## TASK PROMPT
When a line of the entries below contains "fseq", it counts once; state how many such lines there are and nothing else.

Dataset entries:
theorem exec_dripPortReset (t : Nat) (s : State) :
    exec (.dripPortReset t) s =
      s.runOn t fun s => s.portReset .drip := rfl

theorem exec_i2cCommandStop (t : Nat) (bs : List Byte) (s : State) :
    exec (.i2cCommandStop t bs) s =
      s.runOn t fun s => s.i2cCommand bs := rfl

theorem exec_i2cResponseRead (t : Nat) (s : State) :
    exec (.i2cResponseRead t) s =
      s.runOn t fun s => s.i2cResponseRead := rfl

theorem exec_i2cEventRead (t : Nat) (s : State) :
    exec (.i2cEventRead t) s =
      s.runOn t fun s => s.i2cEventRead := rfl

theorem exec_i2cPortReset (t : Nat) (s : State) :
    exec (.i2cPortReset t) s =
      s.runOn t fun s => s.i2cReset := rfl

theorem exec_dapRead (t : Nat) (addr : Word) (s : State) :
    exec (.dapRead t addr) s =
      s.run t fun s => s.dapRead addr false := rfl

theorem exec_dapReadClear (t : Nat) (addr : Word) (s : State) :
    exec (.dapReadClear t addr) s =
      s.run t fun s => s.dapRead addr true := rfl

theorem exec_dapWrite (t : Nat) (addr : Word) (data : Word) (s : State) :
    exec (.dapWrite t addr data) s =
      s.run t fun s => s.dapWrite addr data := rfl

theorem exec_tapReset (t : Nat) (s : State) :
    exec (.tapReset t) s =
      s.run t fun s => s.tapReset := rfl

theorem exec_plHbSend (t : Nat) (s : State) :
    exec (.plHbSend t) s =
      s.runOn t fun s => s.plHbSend := rfl

theorem exec_plHb (t : Nat) (plseq : Nat) (hb : Heartbeat) (s : State) :
    exec (.plHb t plseq hb) s =
      s.runOn t fun s => s.plHb plseq hb := rfl

theorem exec_plFwd (t : Nat) (plseq : Nat) (fseq : Nat) (tick : Nat) (p : Packet) (s : State) :
    exec (.plFwd t plseq fseq tick p) s =
      s.runOn t fun s => s.plFwd plseq fseq tick p := rfl

theorem exec_forwardApply (t : Nat) (s : State) :
    exec (.forwardApply t) s =
      s.runOn t fun s => s.forwardApply := rfl

theorem exec_applyTimeReached (t : Nat) (s : State) :
    exec (.applyTimeReached t) s =
      s.runOn t fun s => s.timedApply := rfl

theorem exec_plAck (t : Nat) (plseq : Nat) (entries : List (Nat × Nat)) (s : State) :
    exec (.plAck t plseq entries) s =
      s.runOn t fun s => s.plAck plseq entries := rfl

theorem exec_plDigest (t : Nat) (plseq : Nat) (stream : Nat) (rseq : Nat) (frag : Nat) (digest : Nat) (s : State) :
    exec (.plDigest t plseq stream rseq frag digest) s =
      s.runOn t fun s => s.plDigest plseq stream rseq frag digest := rfl

theorem exec_cmpWaitExpiry (t : Nat) (s : State) :
    exec (.cmpWaitExpiry t) s =
      s.runOn t fun s => s.cmpExpiry := rfl

theorem exec_plMark (t : Nat) (plseq : Nat) (mark : Mark) (s : State) :
    exec (.plMark t plseq mark) s =
      s.runOn t fun s => s.plMark plseq mark := rfl

theorem exec_plLocal (t : Nat) (plseq : Nat) (ch : Nat) (slot : Nat) (word : Word48) (stamp : Word48) (s : State) :
    exec (.plLocal t plseq ch slot word stamp) s =
      s.runOn t fun s => s.plLocal plseq ch slot word stamp := rfl

theorem exec_plTicks (t : Nat) (plseq : Nat) (lane : Nat) (ticks : List Nat) (s : State) :
    exec (.plTicks t plseq lane ticks) s =
      s.runOn t fun s => s.plTicks plseq lane ticks := rfl

theorem exec_plJoin (t : Nat) (plseq : Nat) (boundary : Nat) (entries : List JoinEntry) (s : State) :
    exec (.plJoin t plseq boundary entries) s =
      s.runOn t fun s => s.plJoin plseq boundary entries := rfl

theorem exec_plLease (t : Nat) (plseq : Nat) (msg : LeaseMsg) (s : State) :
    exec (.plLease t plseq msg) s =
      s.runOn t fun s => s.plLease plseq msg := rfl

theorem exec_plFault (t : Nat) (plseq : Nat) (fault : Nat) (selfCheck : Nat) (s : State) :
    exec (.plFault t plseq fault selfCheck) s =
      s.runOn t fun s => s.plFault plseq fault selfCheck := rfl

theorem exec_pairJoinRequest (t : Nat) (s : State) :
    exec (.pairJoinRequest t) s =
      s.runOn t fun s => s.joinRequest := rfl

theorem exec_hbTimeout (t : Nat) (s : State) :
    exec (.hbTimeout t) s =
      s.runOn t fun s => s.hbTimedOut := rfl

theorem exec_takeoverLive (t : Nat) (s : State) :
    exec (.takeoverLive t) s =
      s.runOn t fun s => s.takeoverLive := rfl

theorem exec_partnerActiveRise (t : Nat) (s : State) :
    exec (.partnerActiveRise t) s =
      s.runOn t fun s => s.partnerActiveRise := rfl

theorem exec_pairLinkUp (t : Nat) (s : State) :
    exec (.pairLinkUp t) s =
      s.runOn t fun s => s.pairLinkUp := rfl

theorem exec_leaseRead (t : Nat) (p : Packet) (s : State) :
    exec (.leaseRead t p) s =
      s.runOn t fun s => State.take (p.operating 0x40 0) s := rfl

theorem exec_leaseGrantPrimary (t : Nat) (p : Packet) (s : State) :
    exec (.leaseGrantPrimary t p) s =
      s.runOn t fun s => State.take (p.operating 0x40 1) s := rfl

theorem exec_leaseGrantSuccession (t : Nat) (p : Packet) (s : State) :
    exec (.leaseGrantSuccession t p) s =
      s.runOn t fun s => State.take (p.operating 0x40 2) s := rfl

theorem exec_leaseRevoke (t : Nat) (p : Packet) (s : State) :
    exec (.leaseRevoke t p) s =
      s.runOn t fun s => State.take (p.operating 0x40 3) s := rfl

theorem exec_leaseRelayTimeout (t : Nat) (s : State) :
    exec (.leaseRelayTimeout t) s =
      s.runOn t fun s => s.leaseRelayTimeout := rfl

theorem exec_leaseExpired (t : Nat) (succession : Bool) (s : State) :
    exec (.leaseExpired t succession) s =
      s.runOn t fun s => s.leaseExpired succession := rfl

theorem exec_pairHandover (t : Nat) (p : Packet) (s : State) :
    exec (.pairHandover t p) s =
      s.runOn t fun s => State.take (p.guarding 0x000C_001C 1) s := rfl

theorem exec_pairRejoin (t : Nat) (p : Packet) (s : State) :
    exec (.pairRejoin t p) s =
      s.runOn t fun s => State.take (p.guarding 0x000C_001C 2) s := rfl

## COMPLETED EXERCISE
3